-- ==== Sys2Proof/Laws/Regs.lean ====
section
/-! SUPPORT. Register windows (R96 to R103): what a register reads as after a granule is renamed,
after a write and after writes of several registers; renaming alone changes no register. -/
namespace Sys2Proof.Machine
set_option linter.unusedSimpArgs false

/-! ### Renaming a granule -/

theorem get?_copyGranule (src dst : Tab W32) (g i : Nat) :
    (copyGranule src dst g).get? i =
      if i / 512 = g then src.get? i else dst.get? i := by
  unfold copyGranule
  simp only [Tab.get?, Tab.keep, Tab.findIn_append]
  rw [Tab.findIn_filter (fun i => decide (i < g * 512)),
    Tab.findIn_filter (fun i => decide (g * 512 ≤ i) && decide (i < g * 512 + 512)),
    Tab.findIn_filter (fun i => decide (g * 512 + 512 ≤ i))]
  by_cases h : i / 512 = g
  · have h1 : ¬ i < g * 512 := by omega
    have h2 : g * 512 ≤ i := by omega
    have h3 : i < g * 512 + 512 := by omega
    have h4 : ¬ g * 512 + 512 ≤ i := by omega
    simp only [h, h1, h2, h3, h4, decide_true, decide_false, Bool.and_true, Bool.true_and, Bool.and_false, Bool.false_and, Bool.false_eq_true, if_true, if_false,
      Option.none_or, Option.or_none]
  · by_cases hl : i < g * 512
    · have h2 : ¬ g * 512 ≤ i := Nat.not_le.2 hl
      have h4 : ¬ g * 512 + 512 ≤ i := fun e => h2 (Nat.le_trans (Nat.le_add_right _ _) e)
      simp only [h, hl, h2, h4, decide_true, decide_false, Bool.and_true, Bool.true_and, Bool.and_false, Bool.false_and, Bool.false_eq_true, if_true, if_false,
      Option.none_or, Option.or_none]
    · have h4 : g * 512 + 512 ≤ i := by
        have h5 : g ≤ i / 512 := (Nat.le_div_iff_mul_le (by decide)).2 (Nat.not_lt.1 hl)
        have h6 : g + 1 ≤ i / 512 := Nat.lt_of_le_of_ne h5 (Ne.symm h)
        have h7 := (Nat.le_div_iff_mul_le (by decide)).1 h6
        rwa [Nat.add_mul, Nat.one_mul] at h7
      have h3 : ¬ i < g * 512 + 512 := Nat.not_lt.2 h4
      simp only [h, hl, h3, h4, decide_true, decide_false, Bool.and_true, Bool.true_and, Bool.and_false, Bool.false_and, Bool.false_eq_true, if_true, if_false,
      Option.none_or, Option.or_none]

theorem regKey_granule {v lane : Nat} (hl : lane < 64) : regKey v lane / 512 = v / 8 := by
  unfold regKey; omega

theorem regKey_inj {v w lane m : Nat} (hl : lane < 64) (hm : m < 64)
    (h : regKey v lane = regKey w m) : v = w ∧ lane = m := by
  unfold regKey at h; omega

/-- What renaming a granule writes (R102, R112). -/
theorem renameGranule_eq (k : Crew) (g : Nat) : renameGranule k g =
    if bit k.dirty g then k
    else if bit k.cur g then
      { k with reg0 := copyGranule k.reg1 k.reg0 g, cur := setBit k.cur g false
               dirty := setBit k.dirty g true, upsets := (k.carry (granuleSites (bit k.cur g) g)).upsets }
    else
      { k with reg1 := copyGranule k.reg0 k.reg1 g, cur := setBit k.cur g true
               dirty := setBit k.dirty g true, upsets := (k.carry (granuleSites (bit k.cur g) g)).upsets } :=
  rfl

/-- What a write into the current copy changes (R96, R112). -/
theorem regPutCur_eq (k : Crew) (v lane : Nat) (w : W32) : regPutCur k v lane w =
    let l := (k.heal (· == .reg (bit k.cur (v / 8)) v lane)).upsets
    if bit k.cur (v / 8) then { k with reg1 := k.reg1.put (regKey v lane) w, upsets := l }
    else { k with reg0 := k.reg0.put (regKey v lane) w, upsets := l } := rfl

/-- Renaming a granule changes no register (R102). -/
theorem regGet_renameGranule (k : Crew) {g : Nat} (v lane : Nat) (hg : g < 32) (hl : lane < 64) :
    regGet (renameGranule k g) v lane = regGet k v lane := by
  rw [renameGranule_eq]
  split
  · rfl
  · have hk := regKey_granule (v := v) hl
    split
    · next hc =>
      by_cases h : v / 8 = g
      · subst h
        simp [regGet, regCopy, bit_setBit _ _ _ hg, hc, Tab.getD, get?_copyGranule, hk]
      · simp only [regGet, regCopy, bit_setBit _ _ _ hg, if_neg h, Tab.getD]
        split <;> simp [get?_copyGranule, hk, h]
    · next hc =>
      by_cases h : v / 8 = g
      · subst h
        simp [regGet, regCopy, bit_setBit _ _ _ hg, hc, Tab.getD, get?_copyGranule, hk]
      · simp only [regGet, regCopy, bit_setBit _ _ _ hg, if_neg h, Tab.getD]
        split <;> simp [get?_copyGranule, hk, h]

/-- A renamed granule is dirty. -/
theorem dirty_renameGranule (k : Crew) {g : Nat} (hg : g < 32) :
    bit (renameGranule k g).dirty g = true := by
  rw [renameGranule_eq]
  split
  · assumption
  · split <;> simp [bit_setBit _ _ _ hg]

/-! ### Writing a register -/

theorem regGet_regPutCur (k : Crew) (v lane u m : Nat) (w : W32) (hl : lane < 64) (hm : m < 64) :
    regGet (regPutCur k v lane w) u m = if u = v ∧ m = lane then w else regGet k u m := by
  rw [regPutCur_eq]
  by_cases h : u = v ∧ m = lane
  · obtain ⟨rfl, rfl⟩ := h
    split <;> simp_all [regGet, regCopy]
  · have hk : regKey u m ≠ regKey v lane := fun e => h (regKey_inj hm hl e)
    rw [if_neg h]
    split
    · simp only [regGet, regCopy]; split <;> simp [hk]
    · simp only [regGet, regCopy]; split <;> simp [hk]

/-- A register read after a register write by the crew: the value written at its place, and the
old value elsewhere (R96, R102). -/
theorem regGet_regPut (k : Crew) (v lane u m : Nat) (w : W32) (hv : v < 256) (hl : lane < 64)
    (hm : m < 64) :
    regGet (regPut k v lane w) u m = if u = v ∧ m = lane then w else regGet k u m := by
  unfold regPut
  rw [regGet_regPutCur _ _ _ _ _ _ hl hm, regGet_renameGranule _ _ _ (by omega) hm]

@[simp] theorem sansRegs_renameGranule (k : Crew) (g : Nat) :
    (renameGranule k g).sansRegs = k.sansRegs := by
  rw [renameGranule_eq]; split
  · rfl
  · split <;> rfl

@[simp] theorem sansRegs_regPut (k : Crew) (v lane : Nat) (w : W32) :
    (regPut k v lane w).sansRegs = k.sansRegs := by
  rw [regPut, regPutCur_eq]
  split
  · exact sansRegs_renameGranule k (v / 8)
  · exact sansRegs_renameGranule k (v / 8)

@[simp] theorem sansRegs_regPuts (k : Crew) (v lane : Nat) (l : List W32) :
    (regPuts k v lane l).sansRegs = k.sansRegs := by
  induction l generalizing k v with
  | nil => rfl
  | cons w r ih => rw [regPuts, ih, sansRegs_regPut]

@[simp] theorem sansRegs_regWrite (k : Crew) (v lane n x : Nat) :
    (regWrite k v lane n x).sansRegs = k.sansRegs := sansRegs_regPuts ..

/-- Registers written from a list (R99). -/
theorem regGet_regPuts (l : List W32) (k : Crew) (v lane u m : Nat) (hv : v + l.length ≤ 256)
    (hl : lane < 64) (hm : m < 64) :
    regGet (regPuts k v lane l) u m =
      if m = lane ∧ v ≤ u ∧ u < v + l.length then l.getD (u - v) 0 else regGet k u m := by
  induction l generalizing k v with
  | nil => simp only [List.length_nil]; rw [if_neg (by omega)]; rfl
  | cons w r ih =>
    simp only [List.length_cons] at hv
    rw [regPuts, ih _ _ (by omega), regGet_regPut _ _ _ _ _ _ (by omega) hl hm]
    by_cases hml : m = lane
    · subst hml
      by_cases h1 : u = v
      · subst h1
        rw [if_neg (fun e => absurd e.2.1 (by omega)), if_pos ⟨rfl, rfl⟩,
          if_pos ⟨rfl, Nat.le_refl _, by simp⟩]
        simp
      · by_cases h2 : v + 1 ≤ u ∧ u < v + 1 + r.length
        · have h3 : v ≤ u ∧ u < v + (r.length + 1) := by omega
          have h4 : u - v = (u - (v + 1)) + 1 := by omega
          simp [h2, h3, h4]
        · have h3 : ¬ (v ≤ u ∧ u < v + (r.length + 1)) := by omega
          rw [if_neg (fun e => h2 e.2), if_neg (fun e => h1 e.1), if_neg (fun e => h3 e.2)]
    · simp [hml]

theorem length_splitRegs (n x : Nat) : (splitRegs n x).length = n := by
  induction n generalizing x with
  | zero => rfl
  | succ n ih => simp [splitRegs, ih]

/-- A number of n registers read after it is written (R99). -/
theorem regGet_regWrite (k : Crew) (v lane n x u m : Nat) (hv : v + n ≤ 256) (hl : lane < 64)
    (hm : m < 64) :
    regGet (regWrite k v lane n x) u m =
      if m = lane ∧ v ≤ u ∧ u < v + n then (splitRegs n x).getD (u - v) 0 else regGet k u m := by
  unfold regWrite
  rw [regGet_regPuts _ _ _ _ _ _ (by rw [length_splitRegs]; exact hv) hl hm, length_splitRegs]

/-! ### A write from outside, and a restart (R102, R103) -/

/-- The register values that a restart brings back: of a dirty granule the checkpoint copy. -/
theorem regGet_regRestore (k : Crew) (v lane : Nat) (hv : v < 256) :
    regGet (regRestore k) v lane =
      (if bit k.cur (v / 8) = bit k.dirty (v / 8) then k.reg0 else k.reg1).getD (regKey v lane) 0 := by
  have hg : v / 8 < 32 := by omega
  unfold regGet regCopy regRestore bit
  simp only [BitVec.getLsbD_xor]
  cases k.cur.getLsbD (v / 8) <;> cases k.dirty.getLsbD (v / 8) <;> simp

end Sys2Proof.Machine
end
======
- **Your instructions**
Copy the entries word for word. Start at the first line and end with the line containing "theorem get?_copyGranule (src".

- **Answer below**
-- ==== Sys2Proof/Laws/Regs.lean ====
section
/-! SUPPORT. Register windows (R96 to R103): what a register reads as after a granule is renamed,
after a write and after writes of several registers; renaming alone changes no register. -/
namespace Sys2Proof.Machine
set_option linter.unusedSimpArgs false

/-! ### Renaming a granule -/

theorem get?_copyGranule (src dst : Tab W32) (g i : Nat) :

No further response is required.